/-- Behind a buffered `AA`, `55 01 00 FE` completes a PING. -/
theorem feed_out_of_buffered_AA (policy : NohdrPolicy) (c x : Word) :
    (Reasm.feed policy ⟨[0xAA], c, x, []⟩ [0x55, 0x01, 0x00, 0xFE]).out = [⟨0x01, []⟩] := by
  have hbuf : bufAppend [0xAA] [0x55, 0x01, 0x00, 0xFE] = buildFrame 0x01 [] ++ [] := by decide
  rw [Reasm.feed, hbuf, run_unfold, pass_of_frame policy ⟨[0xAA], c, x, []⟩ 0x01 [] [] (Nat.zero_le _)]
  exact congrArg Reasm.out (run_of_few policy ⟨[], c, satInc x, [⟨0x01, []⟩]⟩ (Nat.succ_pos 4))

/-- Behind a buffered `00`, the same bytes hold no header. -/
theorem feed_out_of_buffered_00 (policy : NohdrPolicy) (c x : Word) :
    (Reasm.feed policy ⟨[0x00], c, x, []⟩ [0x55, 0x01, 0x00, 0xFE]).out = [] :=
  have hno : NoHeader [0x00, 0x55, 0x01, 0x00, 0xFE] := (findHdr_eq_none_iff _).mp (by decide)
  run_out_of_noHeader policy ⟨[0x00, 0x55, 0x01, 0x00, 0xFE], c, x, []⟩ hno

end Sys2Proof.Machine

namespace Sys2Proof.Proofs

open Sys2Proof.Machine Sys2Proof.Safety

/-- Settles O25: an instruction appends to the records, a `RESET` and an idle step leave them. -/
theorem tracesOnlyGrow : Obligations.TracesOnlyGrow := by
  intro s t h
  obtain ⟨_, rfl⟩ | ⟨rest, _, rfl⟩ | ⟨e, rest, i, _, _, hi⟩ := step_next_cases h
  · exact ⟨List.prefix_rfl, List.prefix_rfl, List.prefix_rfl, List.prefix_rfl⟩
  · exact ⟨List.prefix_rfl, List.prefix_rfl, List.prefix_rfl, List.prefix_rfl⟩
  · have hgrow := exec_tracesGrow hi
    exact hgrow

/-- Settles O26: every pass of the loop of R105 keeps or counts up, and only a request with `op` 011 runs the loop. -/
theorem onlyResetLowersCounters : Obligations.OnlyResetLowersCounters := by
  intro s t h
  obtain ⟨_, rfl⟩ | ⟨rest, hp, _⟩ | ⟨e, rest, i, hp, hd, hi⟩ := step_next_cases h
  · exact ⟨fun _ => ⟨le_rfl, le_rfl⟩, fun _ _ => ⟨rfl, rfl, rfl⟩⟩
  · have hreset : s.pending.head? = some .reset := by rw [hp]; rfl
    exact ⟨fun hne => absurd hreset hne, fun hne => absurd hreset hne⟩
  · have hle := exec_counters_le hi
    have hkeep := exec_keeps_counters_rb hi
    refine ⟨fun _ => hle, fun _ hop => hkeep ?_⟩
    rintro chunk rfl
    obtain ⟨r, rfl, hr⟩ := decodeEvent_eq_feed hd
    exact hop r (by rw [hp]; rfl) hr

/-- Settles O29: the fields are the quotients and remainders of RB_LEN times 2^16 plus SYNC_STATE. -/
theorem statusWordFields : Obligations.StatusWordFields := by
  intro s hlen
  have hw := statusWord_toNat s.rb hlen
  have hc := syncCode_lt s.rb
  refine ⟨_, statusWord s.rb, exec_readStatus 2 s, rfl, ?_, BitVec.eq_of_toNat_eq ?_, ?_⟩ <;>
    rw [BitVec.extractLsb_toNat, hw, Nat.shiftRight_eq_div_pow]
  · omega
  · rw [BitVec.toNat_ofNat]; omega
  · omega

/-- Settles O30: R112 bounds a buffer without a header by 4 bytes and one with a header and a LEN byte by its frame. -/
theorem syncStateMeanings : Obligations.SyncStateMeanings := by
  intro s hinv
  obtain ⟨hs, hrb⟩ | ⟨hs, hlen, hh⟩ | ⟨hs, hlen, hh⟩ | ⟨hs, hrb, hh⟩ := syncState_cases s.rb <;> rw [hs]
  · simp [hrb]
  · have hne : s.rb ≠ [] := List.ne_nil_of_length_pos (by omega)
    have hnone : s.rb[3]? = none := List.getElem?_eq_none (by omega)
    simp [hne, hh, hnone]
  · have hne : s.rb ≠ [] := List.ne_nil_of_length_pos (by omega)
    simp [hne, hh, incomplete_of_bufInv hinv hlen]
  · simp [hrb, hh, length_le_of_bufInv_of_not_headerAt hinv hh]

/-- Settles O41: no `FEED` lowers a counter, and a saturated one has nowhere higher to go. -/
theorem saturatedCountersStay : Obligations.SaturatedCountersStay := by
  intro chunk s t h
  obtain ⟨hc, hx⟩ := exec_feed_counters_le h
  exact ⟨eq_max_of_le hx, eq_max_of_le hc⟩

/-- Settles O23: the registers of a state as after reset read 0. -/
theorem resetStateValues : Obligations.ResetStateValues := by
  refine ⟨rfl, rfl, rfl, rfl, fun idx => ⟨_, exec_readStatus idx State.reset, ?_⟩⟩
  rw [State.respond_results, State.reset, statusRegister_init]

/-- Settles O24: no instruction writes the parameters, and neither does `RESET`. -/
theorem stepKeepsParameters : Obligations.StepKeepsParameters := by
  intro s t h
  obtain ⟨_, rfl⟩ | ⟨rest, _, rfl⟩ | ⟨e, rest, i, _, _, hi⟩ := step_next_cases h
  · rfl
  · rfl
  · have hpar := exec_keeps_par hi
    exact hpar

/-- Settles O49: `AA` and `00` are both one byte in HUNT, and only the first is half a header. -/
theorem hiddenBufferMatters : Obligations.HiddenBufferMatters := by
  intro s hmax
  have hword : statusWord [0xAA] = statusWord [0x00] := by decide
  obtain ⟨t, ht, htp⟩ := exec_feed_pkts (chunk := [0x55, 0x01, 0x00, 0xFE]) (s := { s with rb := [0xAA] }) hmax
  obtain ⟨u, hu, hup⟩ := exec_feed_pkts (chunk := [0x55, 0x01, 0x00, 0xFE]) (s := { s with rb := [0x00] }) hmax
  refine ⟨statusRegister_congr rfl rfl hword, t, u, ht, hu, ?_, ?_⟩
  · exact htp.trans (congrArg (s.pkts ++ ·) (feed_out_of_buffered_AA s.par.nohdrPolicy s.chkErr s.rxPkt))
  · rw [hup]
    exact (congrArg (s.pkts ++ ·) (feed_out_of_buffered_00 s.par.nohdrPolicy s.chkErr s.rxPkt)).trans (List.append_nil _)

○ ○ ○ ○ ○

■ **Work required**
Beginning with the first line above, could you copy every line exactly, up to and including the one with "no header. -/"?

■ **Response**
/-- Behind a buffered `AA`, `55 01 00 FE` completes a PING. -/
theorem feed_out_of_buffered_AA (policy : NohdrPolicy) (c x : Word) :
    (Reasm.feed policy ⟨[0xAA], c, x, []⟩ [0x55, 0x01, 0x00, 0xFE]).out = [⟨0x01, []⟩] := by
  have hbuf : bufAppend [0xAA] [0x55, 0x01, 0x00, 0xFE] = buildFrame 0x01 [] ++ [] := by decide
  rw [Reasm.feed, hbuf, run_unfold, pass_of_frame policy ⟨[0xAA], c, x, []⟩ 0x01 [] [] (Nat.zero_le _)]
  exact congrArg Reasm.out (run_of_few policy ⟨[], c, satInc x, [⟨0x01, []⟩]⟩ (Nat.succ_pos 4))

/-- Behind a buffered `00`, the same bytes hold no header. -/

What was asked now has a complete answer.